[Opening DATA FOR THIS EXERCISE section]
-- ==== Sys2Proof/Machine/Pump.lean ====
section
/-! DEFINITION. The data pump PUMP (R170 to R178). -/

namespace Sys2Proof.Machine

/-- The advance loop (R173) over the segments from the cursor on: past every fully consumed segment. -/
def advanceFrom : List Segment → Nat → Word → Nat × Word
  | [], i, o => (i, o)
  | g :: rest, i, o => if g.len.toNat ≤ o.toNat then advanceFrom rest (i + 1) 0#32 else (i, o)

/-- The cursor position after the advance loop (R173). -/
def advanced (s : State) : Nat × Word := advanceFrom (s.q.segs.drop s.curI) s.curI s.curO

/-- The cursor is moved to its advanced position (R173, R174). -/
def advanceCursor (s : State) : State := { s with curI := (advanced s).1, curO := (advanced s).2 }

/-- `len`, the length in bytes of a pump cycle in segment `g` (R175). -/
def pumpLen (s : State) (g : Segment) : Nat := min (g.len.toNat - s.curO.toNat) s.q.blksz.toNat

/-- The address of the first byte at the cursor in segment `g` (R63, R175). -/
def pumpAddr (s : State) (g : Segment) : MemAddr := { handle := g.handle, off := g.off + s.curO }

/-- One word between the FIFO port and scatter memory, in the transfer's direction (R175). -/
def moveWord (a : MemAddr) (s : State) : State :=
  if s.q.dir then memWrite a (nextAnswer s) (fifoRead s)
  else fifoWrite (s.mem.readWord a) (memRead a s)

/-- `n` words in ascending address order (R175). -/
def moveWords : Nat → MemAddr → State → State
  | 0, _, s => s
  | n + 1, a, s => moveWords n (a.plus 4) (moveWord a s)

/-- The bytes are marked consumed (R176). -/
def consume (len : Nat) (s : State) : State := { s with curO := BitVec.ofNat 32 (s.curO.toNat + len) }

/-- The transfer from an advanced cursor (R174 to R176): nothing if the list is exhausted. -/
def pumpBlock (s : State) : State :=
  match s.q.segs[s.curI]? with
  | none => s
  | some g => consume (pumpLen s g) (moveWords (pumpLen s g / 4) (pumpAddr s g) s)

/-- PUMP applies: a request with a DataTransfer is in flight (R171). -/
def pumpTriggered (s : State) : Bool := s.ifV && s.q.hasData

/-- The direction's ready flag is set in the `STATUS2` answer (R172). -/
def pumpReady (s : State) : Bool := fifoReady s.cfg s.q.dir (regValue .status2 s)

/-- PUMP (R170). -/
def pumpOp (s : State) : State :=
  if pumpTriggered s then
    if pumpReady s then pumpBlock (advanceCursor (regRead .status2 s)) else regRead .status2 s
  else s

/-- PUMP (R170). -/
def execPump (s : State) : Host.Outcome State Fault Refusal := .next (pumpOp s)

end Sys2Proof.Machine
end

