/-- R150, R154, R159, R161, R163: a batch with a request in flight, no hotplug event, and no error or a
command timeout is, under the lock, the acknowledge, then ERRCLASS, PUMP, RESPCAP and DATAEND in that order,
each run on the state the one before left and on the one snapshot: what is stated of each of them alone is
stated of the batch. -/
def Obligations.BatchRunsHandlersInFixedOrder : Prop :=
  ∀ s : State, s.ifV = true →
    let st := regValue .irqStatus s
    let ack := truncToReg s.cfg .irqStatus (ackSet s.cfg st)
    hotplugEvent s.cfg st = false → (classify s.cfg st = .noError ∨ classify s.cfg st = .timeout) →
    ∃ s1 s2 s3 s4 : State,
      exec (.errclass st) { consumeAnswer s with
        lock := .held
        ctl := { s.ctl with irqStatus := st &&& ~~~(ack &&& s.cfg.irqKnown) }
        history := s.history ++ [.regRead .irqStatus st, .regWrite .irqStatus ack] } = .next s1 ∧
      exec .pump s1 = .next s2 ∧
      exec (.respcap st) s2 = .next s3 ∧
      exec (.dataend st) s3 = .next s4 ∧
      exec .irq s = .next { s4 with lock := .free }

/-- R154, R155, R157 (the abstract reset, the fresh re-read and the order of the notifications are the
spec's own decisions D20, D21, D30): a batch with an insertion or removal bit runs HOTPLUG and nothing else,
whatever other bits it shows: reset, presence re-read, and, with the card gone and a request in flight,
completion with `E_NOMEDIUM` over any earlier error; with the card present the request stays in flight;
`N_CARD` comes last. Nothing is said of the controller's registers, which the reset leaves unspecified. That
the re-read comes after fifteen free values are drawn (log 9) and that an emptied slot's latch file and
cursor position keep their values (log 24) is the model's choice. -/
def Obligations.HotplugBatchIsExclusive : Prop :=
  ∀ s : State, s.cfg.Valid →
    let st := regValue .irqStatus s
    let ack := truncToReg s.cfg .irqStatus (ackSet s.cfg st)
    let st2 := regValue .irqStatus { consumeAnswer s with draws := (consumeAnswer s).draws + 15 }
    let gone := s.ifV = true ∧ stBit st2 s.cfg.st.present = false
    hotplugEvent s.cfg st = true →
    ∃ t : State, exec .irq s = .next t ∧
      t.history = s.history ++ [.regRead .irqStatus st, .regWrite .irqStatus ack, .hwReset,
          .regRead .irqStatus st2]
        ++ (if gone then [.done (snapshotOf { s.q with err := s.cfg.err.noMedium })] else [])
        ++ [.card] ∧
      t.ifV = (s.ifV && stBit st2 s.cfg.st.present) ∧
      t.curV = (if gone then false else s.curV) ∧
      t.q = (if gone then { s.q with err := s.cfg.err.noMedium } else s.q) ∧
      t.curI = s.curI ∧ t.curO = s.curO ∧ t.sdioEn = s.sdioEn ∧ t.fault = s.fault ∧ t.cfg = s.cfg ∧
      t.lock = .free ∧ t.inputs = s.inputs ∧ t.calls = s.calls ∧ t.fresh = s.fresh ∧
      ∀ a, Memory.read t.mem a = Memory.read s.mem a

/-- R155 (the spec's own decisions D20, D21, D30): HOTPLUG, the same effect without the batch around it.
That the re-read comes after fifteen free values are drawn (log 9) and that an emptied slot's latch file and
cursor position keep their values (log 24) is the model's choice. -/
def Obligations.HotplugResetsAndReportsTheCard : Prop :=
  ∀ s : State, s.cfg.Valid →
    let st2 := regValue .irqStatus { s with draws := s.draws + 15 }
    let gone := s.ifV = true ∧ stBit st2 s.cfg.st.present = false
    ∃ t : State, exec .hotplug s = .next t ∧
      t.history = s.history ++ [.hwReset, .regRead .irqStatus st2]
        ++ (if gone then [.done (snapshotOf { s.q with err := s.cfg.err.noMedium })] else [])
        ++ [.card] ∧
      t.ifV = (s.ifV && stBit st2 s.cfg.st.present) ∧
      t.curV = (if gone then false else s.curV) ∧
      t.q = (if gone then { s.q with err := s.cfg.err.noMedium } else s.q) ∧
      t.curI = s.curI ∧ t.curO = s.curO ∧ t.sdioEn = s.sdioEn ∧ t.fault = s.fault ∧ t.cfg = s.cfg ∧
      t.lock = s.lock ∧ t.inputs = s.inputs ∧ t.calls = s.calls ∧ t.fresh = s.fresh ∧
      ∀ a, Memory.read t.mem a = Memory.read s.mem a

/-- R156 (the spec's own decision D20): the hardware reset is one event and changes no state of the
sequencer; nothing is said of the controller's registers. -/
def Obligations.HardwareResetKeepsSequencerState : Prop :=
  ∀ s : State, ∃ t, exec .hwreset s = .next t ∧ t.history = s.history ++ [.hwReset] ∧
    t.ifV = s.ifV ∧ t.q = s.q ∧ t.curV = s.curV ∧ t.curI = s.curI ∧ t.curO = s.curO ∧
    t.sdioEn = s.sdioEn ∧ t.fault = s.fault ∧ t.lock = s.lock ∧ t.cfg = s.cfg ∧ t.inputs = s.inputs ∧
    t.calls = s.calls ∧ t.answers = s.answers ∧ t.fresh = s.fresh ∧
    ∀ a, Memory.read t.mem a = Memory.read s.mem a

/-- R159, R220 (that it is a chain is the spec's own decision D22): command timeout wins over CRC failure,
which wins over the six other error bits; with none set there is no error. -/
def Obligations.ClassificationFollowsThePriorityChain : Prop :=
  ∀ (c : Cfg) (st : Word), c.Valid →
    classify c st =
      (if stBit st c.st.cmdTimeout = true then .timeout
       else if stBit st c.st.crcFail = true then .dataIntegrity
       else if stBit st c.st.badCmd = true ∨ stBit st c.st.stopBit = true ∨ stBit st c.st.dataTimeout = true
          ∨ stBit st c.st.rxOverflow = true ∨ stBit st c.st.txUnderrun = true
          ∨ stBit st c.st.illAccess = true then .io
       else .noError)

/-- R159, R160 (the chain is the spec's own decision D22): ERRCLASS with a request in flight and no hotplug
event: the classified error is attached to the command (an unclassified batch leaves the recorded one), the
raw bits are logged for an I/O error alone, and nothing else changes, the transfer's error slot included.
That by itself in any other state, where IRQ does not select it (R92, R157, R158), it does nothing is the
model's choice (log 15). -/
def Obligations.ErrclassAttachesTheClassifiedError : Prop :=
  ∀ (s : State) (st : Word), s.cfg.Valid →
    (s.ifV = true → hotplugEvent s.cfg st = false →
      exec (.errclass st) s = .next { s with
        q := { s.q with err := match classify s.cfg st with
          | .noError => s.q.err
          | .timeout => s.cfg.err.timeout
          | .dataIntegrity => s.cfg.err.dataIntegrity
          | .io => s.cfg.err.io }
        history := s.history ++ (if classify s.cfg st = .io
          then [.log (.ioErrBits (st &&& s.cfg.errGroup))] else []) }) ∧
    (s.ifV = false ∨ hotplugEvent s.cfg st = true → exec (.errclass st) s = .next s)

/-- R152, R153 (the spec's own decisions D8, D13): whatever the snapshot and the acknowledge mode, the
acknowledge names recognised event bits only, in snapshot mode only bits that were seen, and never a level
bit. -/
def Obligations.AcknowledgeNamesOnlyEventBits : Prop :=
  ∀ (c : Cfg) (st : Word), c.Valid →
    (∀ n, n < 32 → (ackSet c st).getLsbD n = true →
      n ∈ [c.st.respEnd.val, c.st.dataEnd.val, c.st.remove.val, c.st.insert.val, c.st.badCmd.val,
        c.st.crcFail.val, c.st.stopBit.val, c.st.dataTimeout.val, c.st.rxOverflow.val, c.st.txUnderrun.val,
        c.st.cmdTimeout.val, c.st.rxRdy.val, c.st.txRq.val, c.st.illAccess.val]) ∧
    (c.ackMode = .snapshot → ∀ n, (ackSet c st).getLsbD n = true → st.getLsbD n = true) ∧
    stBit (ackSet c st) c.st.present = false ∧ stBit (ackSet c st) c.st.wp = false

/-- R102, R103, R118: the five groups of status bits (hotplug, response-ready, data-ready, data-end, error)
share no bit, in every legal configuration. -/
def Obligations.StatusGroupsShareNoBit : Prop :=
  ∀ c : Cfg, c.Valid →
    [bitMask c.st.insert ||| bitMask c.st.remove ||| bitMask c.st.present, bitMask c.st.respEnd, c.dataRdy,
      bitMask c.st.dataEnd, c.errGroup].Pairwise fun a b => a &&& b = 0#32

/-! ### PUMP -/

/-- R171, R172: with no request in flight, or one without data, PUMP makes no access and changes nothing;
for a transfer whose direction's ready flag is clear it makes one `STATUS2` read and nothing else, the other
direction's flag being ignored. -/
def Obligations.PumpNotTriggeredOrNotReadyIsNoOp : Prop :=
  ∀ s : State,
    (s.ifV = false ∨ s.q.hasData = false → exec .pump s = .next s) ∧
    (s.ifV = true → s.q.hasData = true →
      (regValue .status2 s).getLsbD (if s.q.dir = true then s.cfg.s2.rxRdy.val else s.cfg.s2.txNf.val)
        = false →
      exec .pump s = .next { consumeAnswer s with
        ctl := { s.ctl with status2 := regValue .status2 s }
        history := s.history ++ [.regRead .status2 (regValue .status2 s)] })

/-- R174 with R173 (the advance is the spec's own decision D27): a ready PUMP with every segment from the
cursor on consumed moves the cursor to the end of the list and makes no further access; with the cursor at
the end already it keeps it there. -/
def Obligations.PumpWithListExhaustedMovesNothing : Prop :=
  ∀ s : State, s.ifV = true → s.q.hasData = true →
    (regValue .status2 s).getLsbD (if s.q.dir = true then s.cfg.s2.rxRdy.val else s.cfg.s2.txNf.val)
      = true →
    ((∃ g, s.q.segs[s.curI]? = some g ∧ g.len.toNat ≤ s.curO.toNat) →
     (∀ j g, s.curI < j → s.q.segs[j]? = some g → g.len = 0#32) →
      exec .pump s = .next { consumeAnswer s with
        curI := s.q.segs.length
        curO := 0#32
        ctl := { s.ctl with status2 := regValue .status2 s }
        history := s.history ++ [.regRead .status2 (regValue .status2 s)] }) ∧
    (s.q.segs.length ≤ s.curI →
      exec .pump s = .next { consumeAnswer s with
        ctl := { s.ctl with status2 := regValue .status2 s }
        history := s.history ++ [.regRead .status2 (regValue .status2 s)] })

/-- R173, R175, R176, R66 (word counts, byte order and the advance are the spec's own decisions D25, D26,
D27): a ready PUMP of a read transfer. `i` is the first segment from the cursor on that is not consumed, `o`
the offset in it, `len` the lesser of what remains of it and one block. The words the FIFO answers stand in
scatter memory at ascending addresses from the cursor's, the bytes are marked consumed, every byte outside
the words stored reads as before, the answers used up are the flag's and the words', and no other state of
the sequencer changes. -/
def Obligations.PumpReadStoresFifoWords : Prop :=
  ∀ (s : State) (i : Nat) (o : Word) (g : Segment), Memory.wf s.mem →
    s.ifV = true → s.q.hasData = true → s.q.dir = true →
    (regValue .status2 s).getLsbD s.cfg.s2.rxRdy.val = true →
    s.q.segs[i]? = some g → o.toNat < g.len.toNat →
    (i = s.curI ∧ o = s.curO ∨
     s.curI < i ∧ o = 0#32 ∧ (∃ h, s.q.segs[s.curI]? = some h ∧ h.len.toNat ≤ s.curO.toNat) ∧
       ∀ j h, s.curI < j → j < i → s.q.segs[j]? = some h → h.len = 0#32) →
    let len := min (g.len.toNat - o.toNat) s.q.blksz.toNat
    let a : MemAddr := { handle := g.handle, off := g.off + o }
    ∃ t, exec .pump s = .next t ∧
      (∀ k < len / 4, t.mem.readWord (a.plus (4 * k)) = answerAt (k + 1) s) ∧
      (∀ x, (∀ n < 4 * (len / 4), x ≠ (a.plus n).key) → Memory.read t.mem x = Memory.read s.mem x) ∧
      t.history = s.history ++ .regRead .status2 (regValue .status2 s) ::
        ((List.range (len / 4)).flatMap fun k =>
          [.fifoRead (answerAt (k + 1) s), .memWrite (a.plus (4 * k)) (answerAt (k + 1) s)]) ∧
      t.curI = i ∧ t.curO.toNat = o.toNat + len ∧ t.curV = s.curV ∧ t.ifV = s.ifV ∧ t.q = s.q ∧
      t.sdioEn = s.sdioEn ∧ t.fault = s.fault ∧ t.lock = s.lock ∧ t.cfg = s.cfg ∧
      t.inputs = s.inputs ∧ t.calls = s.calls ∧ t.fresh = s.fresh ∧
      (∀ n, answerAt n t = answerAt (n + len / 4 + 1) s) ∧
      { t.ctl with status2 := s.ctl.status2, fifo := s.ctl.fifo } = s.ctl

/-- R173, R175, R176, R66 (the spec's own decisions D25, D26, D27): a ready PUMP of a write transfer: the
words of scatter memory go to the FIFO in ascending address order, memory is never written, and only the
cursor and the two registers accessed change. -/
def Obligations.PumpWriteSendsMemoryWords : Prop :=
  ∀ (s : State) (i : Nat) (o : Word) (g : Segment),
    s.ifV = true → s.q.hasData = true → s.q.dir = false →
    (regValue .status2 s).getLsbD s.cfg.s2.txNf.val = true →
    s.q.segs[i]? = some g → o.toNat < g.len.toNat →
    (i = s.curI ∧ o = s.curO ∨
     s.curI < i ∧ o = 0#32 ∧ (∃ h, s.q.segs[s.curI]? = some h ∧ h.len.toNat ≤ s.curO.toNat) ∧
       ∀ j h, s.curI < j → j < i → s.q.segs[j]? = some h → h.len = 0#32) →
    let len := min (g.len.toNat - o.toNat) s.q.blksz.toNat
    let a : MemAddr := { handle := g.handle, off := g.off + o }
    ∃ t, exec .pump s = .next t ∧ t.mem = s.mem ∧
      t.history = s.history ++ .regRead .status2 (regValue .status2 s) ::
        ((List.range (len / 4)).flatMap fun k =>
          [.memRead (a.plus (4 * k)) (s.mem.readWord (a.plus (4 * k))),
           .fifoWrite (s.mem.readWord (a.plus (4 * k)))]) ∧
      t.curI = i ∧ t.curO.toNat = o.toNat + len ∧ t.curV = s.curV ∧ t.ifV = s.ifV ∧ t.q = s.q ∧
      t.sdioEn = s.sdioEn ∧ t.fault = s.fault ∧ t.lock = s.lock ∧ t.cfg = s.cfg ∧
      t.inputs = s.inputs ∧ t.calls = s.calls ∧ t.fresh = s.fresh ∧
      t.answers = s.answers.tail ∧ (∀ n, answerAt n t = answerAt (n + 1) s) ∧
      { t.ctl with status2 := s.ctl.status2, fifo := s.ctl.fifo } = s.ctl

/-- R66 (the spec's own decision D26): a word of scatter memory and its four bytes are related
little-endian: a store puts bits 7:0 at the address and bits 31:24 three bytes on, a read is the inverse,
and every other byte is as before. -/
def Obligations.ScatterWordsAreLittleEndian : Prop :=
  ∀ (m : Memory) (a : MemAddr) (w : Word), Memory.wf m →
    (∀ n < 4, (m.writeWord a w).byteAt (a.plus n) = w.extractLsb' (8 * n) 8) ∧
    (m.writeWord a w).readWord a = w ∧
    (∀ x, (∀ n < 4, x ≠ (a.plus n).key) → Memory.read (m.writeWord a w) x = Memory.read m x) ∧
    (∀ n < 4, (m.readWord a).extractLsb' (8 * n) 8 = m.byteAt (a.plus n)) ∧
    Memory.wf (m.writeWord a w)

/-- R175, R177, R273: under the invariant one PUMP never moves the count of bytes back, moves it by at most
one block, and never past `D_BLOCKS * D_BLKSZ`. -/
def Obligations.PumpMovesAtMostOneBlock : Prop :=
  ∀ s t : State, Inv s → s.curV = true → exec .pump s = .next t →
    movedBytes s ≤ movedBytes t ∧ movedBytes t ≤ movedBytes s + s.q.blksz.toNat ∧
    movedBytes t ≤ s.q.blocks.toNat * s.q.blksz.toNat

/-- R63, R68, R273: under the invariant every scatter-memory access of an interrupt batch is aligned and
lies inside a segment of the request in flight. -/
def Obligations.BatchAccessesStayInsideSegments : Prop :=
  ∀ s t : State, Inv s → exec .irq s = .next t →
    ∃ es, t.history = s.history ++ es ∧
      ∀ e ∈ es, ∀ a, e.memAddr = some a → s.ifV = true ∧ ∃ g ∈ s.q.segs, insideSegment g a

/-! ### RESPCAP -/

/-- R180, R181, R185 (`RESP0` into `Q_RESP0` is the spec's own decision D28): a 32-bit response with or
without busy: one read of `RESP0`, the other words kept; a request without data completes with the error
recorded, one with data stays in flight. That the emptied slot's latch file keeps what the snapshot shows is
the model's choice (log 24). -/
def Obligations.ShortResponseIsCaptured : Prop :=
  ∀ (s : State) (st : Word), s.cfg.Valid → s.ifV = true → stBit st s.cfg.st.respEnd = true →
    (s.q.rk = s.cfg.rk.r32 ∨ s.q.rk = s.cfg.rk.r32b) →
    let w := regValue .resp0 s
    exec (.respcap st) s = .next { consumeAnswer s with
      ifV := s.q.hasData
      curV := if s.q.hasData = true then s.curV else false
      q := { s.q with resp0 := w }
      ctl := { s.ctl with resp0 := w }
      history := s.history ++ [.regRead .resp0 w]
        ++ (if s.q.hasData = true then [] else [.done (snapshotOf { s.q with resp0 := w })]) }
[Closing DATA FOR THIS EXERCISE section]
◆ EXERCISE ◆
Above are the lines; repeat exactly the ones from the line containing "def advanceFrom : List" down to the line containing "the length in", both inclusive.

◆ EXERCISE SOLUTION ◆
def advanceFrom : List Segment → Nat → Word → Nat × Word
  | [], i, o => (i, o)
  | g :: rest, i, o => if g.len.toNat ≤ o.toNat then advanceFrom rest (i + 1) 0#32 else (i, o)

/-- The cursor position after the advance loop (R173). -/
def advanced (s : State) : Nat × Word := advanceFrom (s.q.segs.drop s.curI) s.curI s.curO

/-- The cursor is moved to its advanced position (R173, R174). -/
def advanceCursor (s : State) : State := { s with curI := (advanced s).1, curO := (advanced s).2 }

/-- `len`, the length in bytes of a pump cycle in segment `g` (R175). -/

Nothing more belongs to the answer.